MSClust: A Multi-Seeds based Clustering algorithm for microbiome profiling using 16S rRNA sequence - PubMed (original) (raw)

MSClust: A Multi-Seeds based Clustering algorithm for microbiome profiling using 16S rRNA sequence

Wei Chen et al. J Microbiol Methods. 2013 Sep.

Abstract

Recent developments of next generation sequencing technologies have led to rapid accumulation of 16S rRNA sequences for microbiome profiling. One key step in data processing is to cluster short sequences into operational taxonomic units (OTUs). Although many methods have been proposed for OTU inferences, a major challenge is the balance between inference accuracy and computational efficiency, where inference accuracy is often sacrificed to accommodate the need to analyze large numbers of sequences. Inspired by the hierarchical clustering method and a modified greedy network clustering algorithm, we propose a novel multi-seeds based heuristic clustering method, named MSClust, for OTU inference.

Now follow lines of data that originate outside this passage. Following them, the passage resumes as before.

/-- A FLUSH accepted from any state of the invariant, with no reset on the way, completes in `NBITS + 5` steps: it
emits `SessionOpen`, `Latch(0)`, every bit in descending order of bit index, `Latch(1)`, `SessionClose` and its
response, and leaves the framebuffer as it was, in the chain and in its output latches (R160, R161, R164, R169,
R170). One port sample is used at each step, and `sck` is low between steps (the model's choices, logs 3 and 11). -/
def Obligations.FlushPresentsTheFrame : Prop :=
  ∀ s : State, s.Inv → s.fsm = .idle → commandPresented s → decode (presented s).cmdData = .ok .flush →
    (∀ p ∈ s.inputs.take (s.cfg.bitCount + 5), p.rst = false) →
    ∃ t : State, Host.Core.run Sys2Proof.core (s.cfg.bitCount + 5) s = .next t ∧
      t.trace = s.trace ++ [.sessionOpen, .latch false] ++
        (List.range s.cfg.bitCount).map (fun n => .bit (s.fb.bit (s.cfg.bitCount - 1 - n))) ++
        [.latch true, .sessionClose, .rsp 0x00000000] ∧
      (∀ k, k < s.cfg.bitCount → t.env.visible[k]? = some (s.fb.bit k) ∧ t.env.chain[k]? = some (s.fb.bit k)) ∧
      t.fsm = .idle ∧ t.rsp = some 0x00000000 ∧ t.latch = true ∧ t.session = false ∧ t.sck = false ∧
      t.fb = s.fb ∧ t.cfg = s.cfg ∧ t.rot = s.rot ∧ t.aux = s.aux ∧ t.fault = s.fault ∧
      t.inputs = s.inputs.drop (s.cfg.bitCount + 5)

/-- The chain reacts to the block's events as R168 says. -/
def Obligations.ChainReactsToEvents : Prop :=
  ∀ (env : Env) (v : Bool),
    (∀ k, k < env.chain.length → (env.react (.bit v)).chain[k]? = if k = 0 then some v else env.chain[k - 1]?) ∧
    (env.react (.bit v)).chain.length = env.chain.length ∧
    (env.react (.bit v)).visible = env.visible ∧ (env.react (.bit v)).lvl = env.lvl ∧
    env.react (.latch v) =
      { env with visible := (if v = true ∧ env.lvl = false then env.chain else env.visible), lvl := v } ∧
    env.react .reset = { env with lvl := false }

/-- What the display shows changes only at a `LATCH_HI` step that no reset replaces (R165, R170, R232). -/
def Obligations.DisplayChangesOnlyAtLatchHigh : Prop :=
  ∀ s t : State, step s = .next t → t.env.visible ≠ s.env.visible →
    s.fsm = .latchHi ∧ (presented s).rst = false ∧ t.env.visible = s.env.chain ∧
    t.trace = s.trace ++ [.latch true]

/-- Between flushes, and in every step of a command other than the flush FSM's own, no `Bit` and no `Latch` event is
emitted, and `sck`, `sdo` and `latch` are left alone (R162). -/
def Obligations.CommandsLeaveTheSerialLines : Prop :=
  ∀ s t : State, s.busy = false → (presented s).rst = false → step s = .next t →
    t.sck = s.sck ∧ t.sdo = s.sdo ∧ t.latch = s.latch ∧
    ∃ events, t.trace = s.trace ++ events ∧ ∀ e ∈ events, e.isSerial = false

/-! ### Holding, errors and responses (30_encoding.md, 60_exceptions.md) -/

/-- While the flush FSM runs a presented command is held: it has no effect, and what is presented makes no difference
to the step (R84, R230). -/
def Obligations.CommandsAreHeldDuringAFlush : Prop :=
  ∀ s : State, s.busy = true →
    (∀ i, exec i s = .next s) ∧
    ∀ (p q : PortSample) (rest : List PortSample), p.rst = false → q.rst = false →
      step { s with inputs := p :: rest } = step { s with inputs := q :: rest }

/-- In `CFGERR` every presented word, command or not, responds CONFIG and changes nothing (R203, R206). The step
uses up one port sample (the model's choice, log 3). -/
def Obligations.ConfigErrorAnswersEveryWord : Prop :=
  ∀ s : State, s.fsm = .cfgErr → s.fault = some .config →
    (∀ i, exec i s = .next (answered s 0x00000003)) ∧
    (commandPresented s → step s = .next (answered { s with inputs := s.inputs.tail } 0x00000003))

/-- A block in `CFGERR` stays there and stays silent but for its responses and resets: no `Bit`, `Latch` or
`EnableOut` event, and `enable_out` holds `AUX_RESET` (R203). -/
def Obligations.ConfigErrorIsSilent : Prop :=
  ∀ s t : State, s.Inv → s.fsm = .cfgErr → step s = .next t →
    t.fsm = .cfgErr ∧ t.fault = some .config ∧ t.fb = s.fb ∧ t.enableOut = s.cfg.auxReset ∧
    ∃ events, t.trace = s.trace ++ events ∧ ∀ e ∈ events, e.isSerial = false ∧ e.isEnableOut = false

/-- A recorded fault stays until a reset, and a fault is recorded only with a response of its code (R33, R201, R209). -/
def Obligations.FirstFaultIsKeptUntilReset : Prop :=
  ∀ s t : State, step s = .next t → (presented s).rst = false →
    (∀ code, s.fault = some code → t.fault = some code) ∧
    (∀ code, s.fault = none → t.fault = some code → t.rsp = some (code.status.setWidth 32))

/-- A response is presented exactly at the step that accepts a command that starts no flush, and at the step that
ends one; the trace gains one `Rsp` event then and none otherwise (R86). That a response is presented for that one
step only is the model's reading (log 7). -/
def Obligations.OneResponsePerCommand : Prop :=
  ∀ s t : State, step s = .next t → (presented s).rst = false →
    (t.rsp ≠ none ↔
      (s.busy = false ∧ (presented s).cmdValid = true ∧
        ¬ (s.fsm = .idle ∧ decode (presented s).cmdData = .ok .flush)) ∨ s.fsm = .close) ∧
    t.trace.countP Event.isRsp = s.trace.countP Event.isRsp + (if t.rsp.isSome then 1 else 0)

/-- The status outputs (R32, R33, R34). -/
def Obligations.StatusOutputs : Prop :=
  ∀ s : State,
    (s.busy = true ↔ s.fsm ∈ [Fsm.openSession, .latchLo, .shift, .latchHi, .close]) ∧
    (s.cmdReady = true ↔ s.fsm ∈ [Fsm.idle, .cfgErr]) ∧ s.cmdReady = !s.busy ∧
    s.enableOut = s.aux ∧ (s.faultLine = true ↔ s.fault ≠ none)

/-! ### Reset (70_reset_and_hazards.md) -/

/-- A reset step, whatever else it replaces and whatever command is presented: every element at its reset value, the
chain's cells and the configuration untouched, no response (R220, R222). -/
def Obligations.ResetStep : Prop :=
  ∀ s : State, (presented s).rst = true →
    ∃ t : State, step s = .next t ∧ (∀ a, t.fb.read a = 0x00) ∧ t.rot = .deg0 ∧ t.aux = s.cfg.auxReset ∧
      t.curI = 0 ∧ t.curJ = 0 ∧ t.session = false ∧ t.latch = false ∧ t.sck = false ∧
      t.fsm = (if s.cfg.legal = true then .idle else .cfgErr) ∧
      t.fault = (if s.cfg.legal = true then none else some .config) ∧
      t.rsp = none ∧ t.cfg = s.cfg ∧ t.env = { s.env with lvl := false } ∧
      t.trace = s.trace ++ (if s.aux = s.cfg.auxReset then [] else [.enableOut s.cfg.auxReset]) ++ [.reset]

/-- A reset during a flush ends it at once and leaves the display as it was: in `CLOSE` the new frame, presented at
the step before, and otherwise the previous one; no further event of the flush is emitted (R165, R221). -/
def Obligations.ResetDuringAFlush : Prop :=
  ∀ s : State, s.Inv → s.busy = true → (presented s).rst = true →
    ∃ t : State, step s = .next t ∧ t.env.visible = s.env.visible ∧ t.rsp = none ∧ t.latch = false ∧ t.fsm = .idle ∧
      (s.fsm = .close → ∀ k, k < s.cfg.bitCount → t.env.visible[k]? = some (s.fb.bit k)) ∧
      ∃ events, t.trace = s.trace ++ events ∧
        ∀ e ∈ events, e.isSerial = false ∧ e.isRsp = false ∧ e ≠ .sessionClose

/-! ### The step -/

/-- When the block is ready and the presented word decodes to a command, the step is that command's meaning on the
state that has taken its port sample (R76, R84; taking one is the model's, logs 3 and 7). -/
def Obligations.StepRunsTheDecodedCommand : Prop :=
  ∀ (s : State) (i : Instr), s.cmdReady = true → commandPresented s → decode (presented s).cmdData = .ok i →
    step s = exec i { s with rsp := none, inputs := s.inputs.tail }

/-- Presented to a ready block, the word of any well-formed command is run at the next step (R77, R84; how it is
presented is the model's, logs 2 and 3). -/
def Obligations.EncodedCommandRunsNext : Prop :=
  ∀ (s : State) (i : Instr), s.cmdReady = true → i.wf = true →
    decodeTableWord 64 (encode i).toNat = some i ∧
    step (s.withFetchWord 64 (encode i).toNat) = exec i { s with rsp := none, inputs := s.inputs.tail }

MSClust first adaptively selects multi-seeds instead of one seed for each candidate cluster, and the reads are then processed using a greedy clustering strategy. Through many numerical examples, we demonstrate that MSClust enjoys less memory usage, and better biological accuracy compared to existing heuristic clustering methods while preserving efficiency and scalability.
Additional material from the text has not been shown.